- **THE PROBLEM**:
Two lines below mark the span: the one containing "(refuse s t r).unit" and the one containing "theorem sealIfFull_frame (s". Set down both, plus every line between, exactly as they stand, and nothing else.

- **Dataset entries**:
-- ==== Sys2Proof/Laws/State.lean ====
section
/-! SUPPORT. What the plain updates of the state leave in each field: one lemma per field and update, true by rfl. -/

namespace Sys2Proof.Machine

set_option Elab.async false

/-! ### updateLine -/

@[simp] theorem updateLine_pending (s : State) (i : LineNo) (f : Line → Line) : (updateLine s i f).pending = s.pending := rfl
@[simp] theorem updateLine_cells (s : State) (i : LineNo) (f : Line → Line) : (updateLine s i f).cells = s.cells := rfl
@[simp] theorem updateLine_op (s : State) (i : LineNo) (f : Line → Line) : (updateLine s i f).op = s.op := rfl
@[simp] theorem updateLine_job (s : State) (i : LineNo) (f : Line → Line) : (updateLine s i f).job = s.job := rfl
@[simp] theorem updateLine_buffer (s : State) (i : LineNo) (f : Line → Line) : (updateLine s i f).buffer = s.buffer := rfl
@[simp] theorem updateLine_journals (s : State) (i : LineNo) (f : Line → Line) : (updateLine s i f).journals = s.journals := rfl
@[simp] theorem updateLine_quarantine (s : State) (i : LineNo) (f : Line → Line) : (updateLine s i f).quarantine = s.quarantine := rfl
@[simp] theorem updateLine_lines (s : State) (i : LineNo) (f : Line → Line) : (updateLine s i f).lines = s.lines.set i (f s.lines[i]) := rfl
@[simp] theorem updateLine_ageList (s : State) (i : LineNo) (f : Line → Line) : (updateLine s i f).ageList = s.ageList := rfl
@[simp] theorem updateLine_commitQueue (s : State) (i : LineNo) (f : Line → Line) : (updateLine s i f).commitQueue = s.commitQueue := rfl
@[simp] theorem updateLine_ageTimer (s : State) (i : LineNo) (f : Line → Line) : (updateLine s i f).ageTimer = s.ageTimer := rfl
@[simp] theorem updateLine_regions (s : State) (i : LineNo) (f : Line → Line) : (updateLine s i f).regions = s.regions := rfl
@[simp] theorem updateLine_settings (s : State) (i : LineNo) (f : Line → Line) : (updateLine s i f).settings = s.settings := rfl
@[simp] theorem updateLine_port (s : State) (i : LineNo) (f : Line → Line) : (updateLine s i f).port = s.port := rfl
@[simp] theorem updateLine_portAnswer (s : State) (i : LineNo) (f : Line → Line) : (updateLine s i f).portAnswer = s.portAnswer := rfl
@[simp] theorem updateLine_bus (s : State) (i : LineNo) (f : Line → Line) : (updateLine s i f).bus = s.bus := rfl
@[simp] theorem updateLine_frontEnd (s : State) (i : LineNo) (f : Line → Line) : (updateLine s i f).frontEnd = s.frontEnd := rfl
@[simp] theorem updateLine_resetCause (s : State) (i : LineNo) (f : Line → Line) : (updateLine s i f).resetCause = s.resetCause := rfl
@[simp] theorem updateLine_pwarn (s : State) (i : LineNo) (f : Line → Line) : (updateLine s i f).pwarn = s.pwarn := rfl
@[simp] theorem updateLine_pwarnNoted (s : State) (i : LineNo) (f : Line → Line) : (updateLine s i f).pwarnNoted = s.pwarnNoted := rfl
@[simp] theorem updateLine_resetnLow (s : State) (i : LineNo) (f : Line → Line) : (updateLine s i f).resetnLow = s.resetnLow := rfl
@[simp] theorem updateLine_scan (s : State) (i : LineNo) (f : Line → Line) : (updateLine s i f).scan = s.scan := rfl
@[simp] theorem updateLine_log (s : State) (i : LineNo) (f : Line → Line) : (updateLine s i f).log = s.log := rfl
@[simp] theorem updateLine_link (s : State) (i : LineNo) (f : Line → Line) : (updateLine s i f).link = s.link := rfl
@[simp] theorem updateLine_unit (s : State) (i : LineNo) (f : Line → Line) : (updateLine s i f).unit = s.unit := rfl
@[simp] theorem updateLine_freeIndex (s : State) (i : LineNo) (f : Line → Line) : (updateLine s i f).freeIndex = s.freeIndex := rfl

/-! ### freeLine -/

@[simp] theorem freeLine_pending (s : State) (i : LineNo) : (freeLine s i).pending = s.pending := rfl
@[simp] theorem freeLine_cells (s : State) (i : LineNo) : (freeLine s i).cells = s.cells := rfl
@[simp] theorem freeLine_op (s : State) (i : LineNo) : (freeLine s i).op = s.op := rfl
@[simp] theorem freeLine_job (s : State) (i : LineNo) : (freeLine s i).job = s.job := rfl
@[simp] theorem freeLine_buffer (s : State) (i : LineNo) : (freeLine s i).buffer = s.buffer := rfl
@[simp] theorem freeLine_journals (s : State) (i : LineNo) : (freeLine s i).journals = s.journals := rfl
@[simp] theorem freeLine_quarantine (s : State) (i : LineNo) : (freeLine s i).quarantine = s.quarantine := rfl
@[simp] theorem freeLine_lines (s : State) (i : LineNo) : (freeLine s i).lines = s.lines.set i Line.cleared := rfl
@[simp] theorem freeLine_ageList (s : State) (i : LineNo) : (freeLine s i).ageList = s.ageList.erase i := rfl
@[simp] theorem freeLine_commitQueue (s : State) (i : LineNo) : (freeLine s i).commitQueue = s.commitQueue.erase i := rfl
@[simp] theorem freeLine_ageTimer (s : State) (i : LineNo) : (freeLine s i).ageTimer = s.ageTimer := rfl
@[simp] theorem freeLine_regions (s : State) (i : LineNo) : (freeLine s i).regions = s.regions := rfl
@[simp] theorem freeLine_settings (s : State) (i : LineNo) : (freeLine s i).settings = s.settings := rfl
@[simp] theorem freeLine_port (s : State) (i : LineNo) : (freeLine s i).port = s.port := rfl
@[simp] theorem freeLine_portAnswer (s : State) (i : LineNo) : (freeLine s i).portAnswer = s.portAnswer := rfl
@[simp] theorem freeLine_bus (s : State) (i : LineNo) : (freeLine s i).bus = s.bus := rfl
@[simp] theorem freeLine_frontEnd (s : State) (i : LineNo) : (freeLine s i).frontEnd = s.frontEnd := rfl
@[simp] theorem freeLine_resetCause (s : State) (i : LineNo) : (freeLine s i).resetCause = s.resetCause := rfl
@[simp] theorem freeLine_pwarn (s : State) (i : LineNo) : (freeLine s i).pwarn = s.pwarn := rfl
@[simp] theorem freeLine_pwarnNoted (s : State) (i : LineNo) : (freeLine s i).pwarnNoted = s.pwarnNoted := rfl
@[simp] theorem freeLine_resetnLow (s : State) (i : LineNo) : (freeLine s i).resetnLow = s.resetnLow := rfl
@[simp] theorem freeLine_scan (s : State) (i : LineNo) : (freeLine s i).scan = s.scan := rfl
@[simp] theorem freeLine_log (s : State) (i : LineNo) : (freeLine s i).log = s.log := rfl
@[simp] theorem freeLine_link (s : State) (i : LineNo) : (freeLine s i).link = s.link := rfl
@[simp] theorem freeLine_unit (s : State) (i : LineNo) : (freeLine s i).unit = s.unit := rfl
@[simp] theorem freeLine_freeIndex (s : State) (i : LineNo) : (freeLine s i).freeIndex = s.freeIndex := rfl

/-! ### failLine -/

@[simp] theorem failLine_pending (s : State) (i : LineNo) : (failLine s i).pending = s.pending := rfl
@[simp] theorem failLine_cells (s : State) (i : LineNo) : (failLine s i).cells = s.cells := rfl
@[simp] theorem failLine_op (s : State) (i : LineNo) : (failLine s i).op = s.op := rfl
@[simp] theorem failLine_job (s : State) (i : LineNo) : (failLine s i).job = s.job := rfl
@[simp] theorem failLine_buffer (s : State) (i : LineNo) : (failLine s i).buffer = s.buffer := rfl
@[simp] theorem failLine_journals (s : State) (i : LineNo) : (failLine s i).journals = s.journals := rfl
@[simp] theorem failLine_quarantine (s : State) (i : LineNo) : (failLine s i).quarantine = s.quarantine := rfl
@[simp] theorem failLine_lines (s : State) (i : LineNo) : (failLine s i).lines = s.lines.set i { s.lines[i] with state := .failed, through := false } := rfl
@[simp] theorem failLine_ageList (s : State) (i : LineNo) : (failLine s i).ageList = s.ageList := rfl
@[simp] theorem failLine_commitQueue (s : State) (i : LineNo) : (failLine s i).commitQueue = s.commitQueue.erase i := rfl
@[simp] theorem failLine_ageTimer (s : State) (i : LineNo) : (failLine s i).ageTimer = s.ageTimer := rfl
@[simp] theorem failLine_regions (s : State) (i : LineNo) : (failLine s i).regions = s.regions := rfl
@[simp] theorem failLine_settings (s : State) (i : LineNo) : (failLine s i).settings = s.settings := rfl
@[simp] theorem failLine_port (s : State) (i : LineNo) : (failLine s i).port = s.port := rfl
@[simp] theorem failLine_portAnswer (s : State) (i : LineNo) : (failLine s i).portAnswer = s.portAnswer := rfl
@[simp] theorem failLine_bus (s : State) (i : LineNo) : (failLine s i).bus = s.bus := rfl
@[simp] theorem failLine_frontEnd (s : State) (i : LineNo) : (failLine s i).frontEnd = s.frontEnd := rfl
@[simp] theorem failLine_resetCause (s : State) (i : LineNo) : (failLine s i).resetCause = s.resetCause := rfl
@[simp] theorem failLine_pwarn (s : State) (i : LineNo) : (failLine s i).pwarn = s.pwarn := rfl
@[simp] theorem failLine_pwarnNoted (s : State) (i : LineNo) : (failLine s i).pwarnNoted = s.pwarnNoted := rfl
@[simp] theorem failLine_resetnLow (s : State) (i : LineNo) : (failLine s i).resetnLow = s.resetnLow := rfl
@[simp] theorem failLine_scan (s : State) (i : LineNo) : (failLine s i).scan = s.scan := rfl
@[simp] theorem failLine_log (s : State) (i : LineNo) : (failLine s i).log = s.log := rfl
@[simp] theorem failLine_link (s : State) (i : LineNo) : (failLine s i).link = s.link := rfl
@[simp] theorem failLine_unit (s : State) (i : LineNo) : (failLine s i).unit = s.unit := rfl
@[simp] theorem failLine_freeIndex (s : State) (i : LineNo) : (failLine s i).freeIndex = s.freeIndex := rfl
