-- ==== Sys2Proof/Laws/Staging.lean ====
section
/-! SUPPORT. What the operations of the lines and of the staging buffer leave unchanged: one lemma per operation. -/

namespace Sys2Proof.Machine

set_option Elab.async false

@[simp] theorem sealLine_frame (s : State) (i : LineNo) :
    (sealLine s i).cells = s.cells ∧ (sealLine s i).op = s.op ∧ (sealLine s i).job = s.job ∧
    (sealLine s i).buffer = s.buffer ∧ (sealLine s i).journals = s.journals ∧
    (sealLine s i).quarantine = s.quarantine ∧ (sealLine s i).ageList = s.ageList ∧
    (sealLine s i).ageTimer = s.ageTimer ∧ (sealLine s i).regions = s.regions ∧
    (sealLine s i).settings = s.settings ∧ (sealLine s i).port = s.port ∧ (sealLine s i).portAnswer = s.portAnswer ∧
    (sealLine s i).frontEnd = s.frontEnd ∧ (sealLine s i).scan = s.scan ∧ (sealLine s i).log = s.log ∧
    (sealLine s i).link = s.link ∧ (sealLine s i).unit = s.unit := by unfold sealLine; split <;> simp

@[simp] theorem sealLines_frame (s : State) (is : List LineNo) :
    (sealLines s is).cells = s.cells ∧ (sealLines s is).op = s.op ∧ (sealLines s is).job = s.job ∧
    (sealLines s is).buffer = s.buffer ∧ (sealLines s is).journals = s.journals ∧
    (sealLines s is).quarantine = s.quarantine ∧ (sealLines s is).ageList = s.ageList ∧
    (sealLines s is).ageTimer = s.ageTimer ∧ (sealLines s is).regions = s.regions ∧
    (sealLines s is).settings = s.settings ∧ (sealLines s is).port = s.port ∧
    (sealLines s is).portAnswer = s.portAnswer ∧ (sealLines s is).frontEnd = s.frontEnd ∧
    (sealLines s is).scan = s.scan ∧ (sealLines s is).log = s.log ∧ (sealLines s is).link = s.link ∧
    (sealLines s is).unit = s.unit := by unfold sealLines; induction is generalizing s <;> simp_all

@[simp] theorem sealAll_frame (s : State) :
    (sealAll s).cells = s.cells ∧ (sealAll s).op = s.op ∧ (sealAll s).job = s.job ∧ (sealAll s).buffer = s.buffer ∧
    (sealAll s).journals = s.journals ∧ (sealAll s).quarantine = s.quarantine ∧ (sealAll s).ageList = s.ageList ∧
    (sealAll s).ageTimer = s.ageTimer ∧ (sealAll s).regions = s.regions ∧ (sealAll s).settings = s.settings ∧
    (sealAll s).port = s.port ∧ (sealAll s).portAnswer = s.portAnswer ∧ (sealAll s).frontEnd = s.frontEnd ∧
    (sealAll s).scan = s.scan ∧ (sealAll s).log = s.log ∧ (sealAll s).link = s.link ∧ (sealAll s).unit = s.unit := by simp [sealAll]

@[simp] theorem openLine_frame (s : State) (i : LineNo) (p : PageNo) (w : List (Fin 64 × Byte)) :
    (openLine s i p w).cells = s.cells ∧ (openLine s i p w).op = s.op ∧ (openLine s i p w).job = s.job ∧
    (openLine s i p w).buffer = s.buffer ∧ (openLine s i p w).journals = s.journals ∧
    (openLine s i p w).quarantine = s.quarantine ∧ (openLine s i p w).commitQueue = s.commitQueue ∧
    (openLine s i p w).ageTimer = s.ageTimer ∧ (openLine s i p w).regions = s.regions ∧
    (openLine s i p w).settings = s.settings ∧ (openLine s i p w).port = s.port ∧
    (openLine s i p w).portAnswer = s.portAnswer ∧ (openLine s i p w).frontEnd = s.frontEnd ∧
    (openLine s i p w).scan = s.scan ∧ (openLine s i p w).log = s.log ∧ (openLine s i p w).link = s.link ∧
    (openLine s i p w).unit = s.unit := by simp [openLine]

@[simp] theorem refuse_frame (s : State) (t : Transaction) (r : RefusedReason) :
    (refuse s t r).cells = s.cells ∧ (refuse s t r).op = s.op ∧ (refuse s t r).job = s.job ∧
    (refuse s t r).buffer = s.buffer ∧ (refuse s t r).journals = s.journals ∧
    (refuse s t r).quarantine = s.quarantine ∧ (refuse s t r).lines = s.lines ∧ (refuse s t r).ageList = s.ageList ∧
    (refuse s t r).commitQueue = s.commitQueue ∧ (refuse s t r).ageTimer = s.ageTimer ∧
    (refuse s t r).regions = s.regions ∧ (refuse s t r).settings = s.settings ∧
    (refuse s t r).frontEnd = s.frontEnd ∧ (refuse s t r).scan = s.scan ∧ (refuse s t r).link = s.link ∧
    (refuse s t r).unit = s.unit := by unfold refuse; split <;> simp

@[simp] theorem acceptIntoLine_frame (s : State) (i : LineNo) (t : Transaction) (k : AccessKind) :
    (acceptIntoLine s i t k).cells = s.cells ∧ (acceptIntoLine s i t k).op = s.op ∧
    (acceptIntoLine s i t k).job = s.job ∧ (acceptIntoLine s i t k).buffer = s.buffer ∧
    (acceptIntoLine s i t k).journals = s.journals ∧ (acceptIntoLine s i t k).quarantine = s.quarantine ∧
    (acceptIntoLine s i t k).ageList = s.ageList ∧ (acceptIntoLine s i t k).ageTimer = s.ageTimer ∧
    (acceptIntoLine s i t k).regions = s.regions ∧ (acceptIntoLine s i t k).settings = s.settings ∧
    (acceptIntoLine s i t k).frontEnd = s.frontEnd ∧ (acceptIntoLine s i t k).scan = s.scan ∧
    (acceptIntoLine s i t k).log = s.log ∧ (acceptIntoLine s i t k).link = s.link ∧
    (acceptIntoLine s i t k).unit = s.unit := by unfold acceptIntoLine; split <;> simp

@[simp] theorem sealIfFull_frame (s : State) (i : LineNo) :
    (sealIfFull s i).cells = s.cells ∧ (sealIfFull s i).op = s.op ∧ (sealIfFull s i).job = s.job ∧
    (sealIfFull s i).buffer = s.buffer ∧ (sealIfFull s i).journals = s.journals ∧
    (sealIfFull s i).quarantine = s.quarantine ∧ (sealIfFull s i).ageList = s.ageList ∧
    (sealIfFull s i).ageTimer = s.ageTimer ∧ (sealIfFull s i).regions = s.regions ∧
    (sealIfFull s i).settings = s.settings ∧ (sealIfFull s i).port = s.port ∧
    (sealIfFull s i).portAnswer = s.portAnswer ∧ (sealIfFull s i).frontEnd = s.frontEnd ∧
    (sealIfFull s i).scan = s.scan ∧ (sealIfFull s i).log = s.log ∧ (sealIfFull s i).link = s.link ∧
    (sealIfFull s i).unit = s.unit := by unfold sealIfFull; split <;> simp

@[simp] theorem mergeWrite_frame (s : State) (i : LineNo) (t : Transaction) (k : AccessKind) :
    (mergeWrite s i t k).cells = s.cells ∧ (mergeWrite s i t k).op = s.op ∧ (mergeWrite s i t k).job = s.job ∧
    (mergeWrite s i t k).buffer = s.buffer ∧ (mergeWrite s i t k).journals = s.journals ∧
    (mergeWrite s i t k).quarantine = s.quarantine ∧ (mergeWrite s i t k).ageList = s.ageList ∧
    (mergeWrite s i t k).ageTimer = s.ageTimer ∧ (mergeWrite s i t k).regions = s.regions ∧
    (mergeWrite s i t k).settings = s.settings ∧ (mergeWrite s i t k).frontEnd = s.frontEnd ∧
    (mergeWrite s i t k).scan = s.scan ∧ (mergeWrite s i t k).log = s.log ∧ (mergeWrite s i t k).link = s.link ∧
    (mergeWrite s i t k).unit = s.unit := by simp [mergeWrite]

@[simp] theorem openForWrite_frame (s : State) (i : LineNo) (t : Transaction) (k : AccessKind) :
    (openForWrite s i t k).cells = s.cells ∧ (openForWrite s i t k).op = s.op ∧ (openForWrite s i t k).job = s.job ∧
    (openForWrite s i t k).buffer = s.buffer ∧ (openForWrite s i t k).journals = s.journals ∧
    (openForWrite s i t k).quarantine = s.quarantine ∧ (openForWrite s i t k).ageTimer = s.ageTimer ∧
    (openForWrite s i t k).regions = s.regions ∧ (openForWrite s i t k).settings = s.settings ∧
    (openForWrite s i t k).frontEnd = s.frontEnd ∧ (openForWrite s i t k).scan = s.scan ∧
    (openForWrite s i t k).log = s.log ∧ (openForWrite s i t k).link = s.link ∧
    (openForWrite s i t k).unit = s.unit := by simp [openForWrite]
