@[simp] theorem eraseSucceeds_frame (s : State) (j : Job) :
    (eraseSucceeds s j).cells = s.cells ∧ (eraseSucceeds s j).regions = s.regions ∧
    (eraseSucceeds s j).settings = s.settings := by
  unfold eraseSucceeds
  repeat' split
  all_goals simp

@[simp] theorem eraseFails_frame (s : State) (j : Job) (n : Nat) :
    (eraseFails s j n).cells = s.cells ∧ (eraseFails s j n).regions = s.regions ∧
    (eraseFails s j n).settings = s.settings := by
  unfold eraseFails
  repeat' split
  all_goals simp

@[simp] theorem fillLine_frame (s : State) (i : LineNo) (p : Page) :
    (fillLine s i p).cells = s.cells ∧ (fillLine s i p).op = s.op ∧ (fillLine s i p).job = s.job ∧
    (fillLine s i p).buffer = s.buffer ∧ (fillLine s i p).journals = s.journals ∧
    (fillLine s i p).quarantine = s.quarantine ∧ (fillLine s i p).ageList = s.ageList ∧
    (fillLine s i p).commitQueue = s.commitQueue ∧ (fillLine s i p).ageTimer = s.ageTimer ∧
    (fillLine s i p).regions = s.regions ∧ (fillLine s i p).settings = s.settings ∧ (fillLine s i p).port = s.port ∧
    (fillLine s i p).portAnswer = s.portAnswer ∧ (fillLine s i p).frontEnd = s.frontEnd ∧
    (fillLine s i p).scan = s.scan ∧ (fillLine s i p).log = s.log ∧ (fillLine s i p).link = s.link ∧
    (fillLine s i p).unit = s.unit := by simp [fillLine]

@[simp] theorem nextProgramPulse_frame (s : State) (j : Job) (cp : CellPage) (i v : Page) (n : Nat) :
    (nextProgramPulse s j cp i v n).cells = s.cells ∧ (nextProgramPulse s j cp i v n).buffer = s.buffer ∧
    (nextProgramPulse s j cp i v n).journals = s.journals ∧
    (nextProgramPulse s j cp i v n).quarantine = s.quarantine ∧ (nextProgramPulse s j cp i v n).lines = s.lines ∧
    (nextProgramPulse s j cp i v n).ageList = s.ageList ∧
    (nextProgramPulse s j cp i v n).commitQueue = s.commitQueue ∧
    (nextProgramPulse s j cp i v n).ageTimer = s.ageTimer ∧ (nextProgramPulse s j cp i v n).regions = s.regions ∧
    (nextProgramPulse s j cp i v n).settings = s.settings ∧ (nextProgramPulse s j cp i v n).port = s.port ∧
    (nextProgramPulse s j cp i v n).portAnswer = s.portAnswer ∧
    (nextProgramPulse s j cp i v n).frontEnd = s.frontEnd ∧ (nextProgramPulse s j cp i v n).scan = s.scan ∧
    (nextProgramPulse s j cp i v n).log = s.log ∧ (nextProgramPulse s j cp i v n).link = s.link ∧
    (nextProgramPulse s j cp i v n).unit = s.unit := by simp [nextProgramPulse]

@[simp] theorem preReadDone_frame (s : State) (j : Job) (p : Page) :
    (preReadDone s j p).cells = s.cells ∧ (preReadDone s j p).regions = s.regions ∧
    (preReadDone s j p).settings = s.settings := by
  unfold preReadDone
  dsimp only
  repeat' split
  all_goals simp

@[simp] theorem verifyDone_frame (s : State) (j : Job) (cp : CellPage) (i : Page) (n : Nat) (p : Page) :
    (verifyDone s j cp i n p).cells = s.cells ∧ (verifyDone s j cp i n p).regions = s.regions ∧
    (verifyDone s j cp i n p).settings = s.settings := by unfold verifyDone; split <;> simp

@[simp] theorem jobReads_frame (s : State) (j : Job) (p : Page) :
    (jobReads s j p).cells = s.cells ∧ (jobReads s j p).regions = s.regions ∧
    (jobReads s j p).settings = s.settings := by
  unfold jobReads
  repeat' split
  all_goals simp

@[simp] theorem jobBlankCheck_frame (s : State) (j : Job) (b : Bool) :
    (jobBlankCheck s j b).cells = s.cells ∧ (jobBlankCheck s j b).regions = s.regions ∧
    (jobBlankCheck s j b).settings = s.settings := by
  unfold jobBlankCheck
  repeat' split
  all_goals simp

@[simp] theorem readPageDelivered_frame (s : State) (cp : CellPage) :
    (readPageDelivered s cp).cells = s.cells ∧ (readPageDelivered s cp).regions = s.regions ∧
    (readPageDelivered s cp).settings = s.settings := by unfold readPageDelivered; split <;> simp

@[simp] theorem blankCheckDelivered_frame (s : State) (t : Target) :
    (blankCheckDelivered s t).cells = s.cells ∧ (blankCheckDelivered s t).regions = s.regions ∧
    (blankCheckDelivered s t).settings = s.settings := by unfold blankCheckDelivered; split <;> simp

- **YOUR SOLUTION**:
    (refuse s t r).unit = s.unit := by unfold refuse; split <;> simp

@[simp] theorem acceptIntoLine_frame (s : State) (i : LineNo) (t : Transaction) (k : AccessKind) :
    (acceptIntoLine s i t k).cells = s.cells ∧ (acceptIntoLine s i t k).op = s.op ∧
    (acceptIntoLine s i t k).job = s.job ∧ (acceptIntoLine s i t k).buffer = s.buffer ∧
    (acceptIntoLine s i t k).journals = s.journals ∧ (acceptIntoLine s i t k).quarantine = s.quarantine ∧
    (acceptIntoLine s i t k).ageList = s.ageList ∧ (acceptIntoLine s i t k).ageTimer = s.ageTimer ∧
    (acceptIntoLine s i t k).regions = s.regions ∧ (acceptIntoLine s i t k).settings = s.settings ∧
    (acceptIntoLine s i t k).frontEnd = s.frontEnd ∧ (acceptIntoLine s i t k).scan = s.scan ∧
    (acceptIntoLine s i t k).log = s.log ∧ (acceptIntoLine s i t k).link = s.link ∧
    (acceptIntoLine s i t k).unit = s.unit := by unfold acceptIntoLine; split <;> simp

@[simp] theorem sealIfFull_frame (s : State) (i : LineNo) :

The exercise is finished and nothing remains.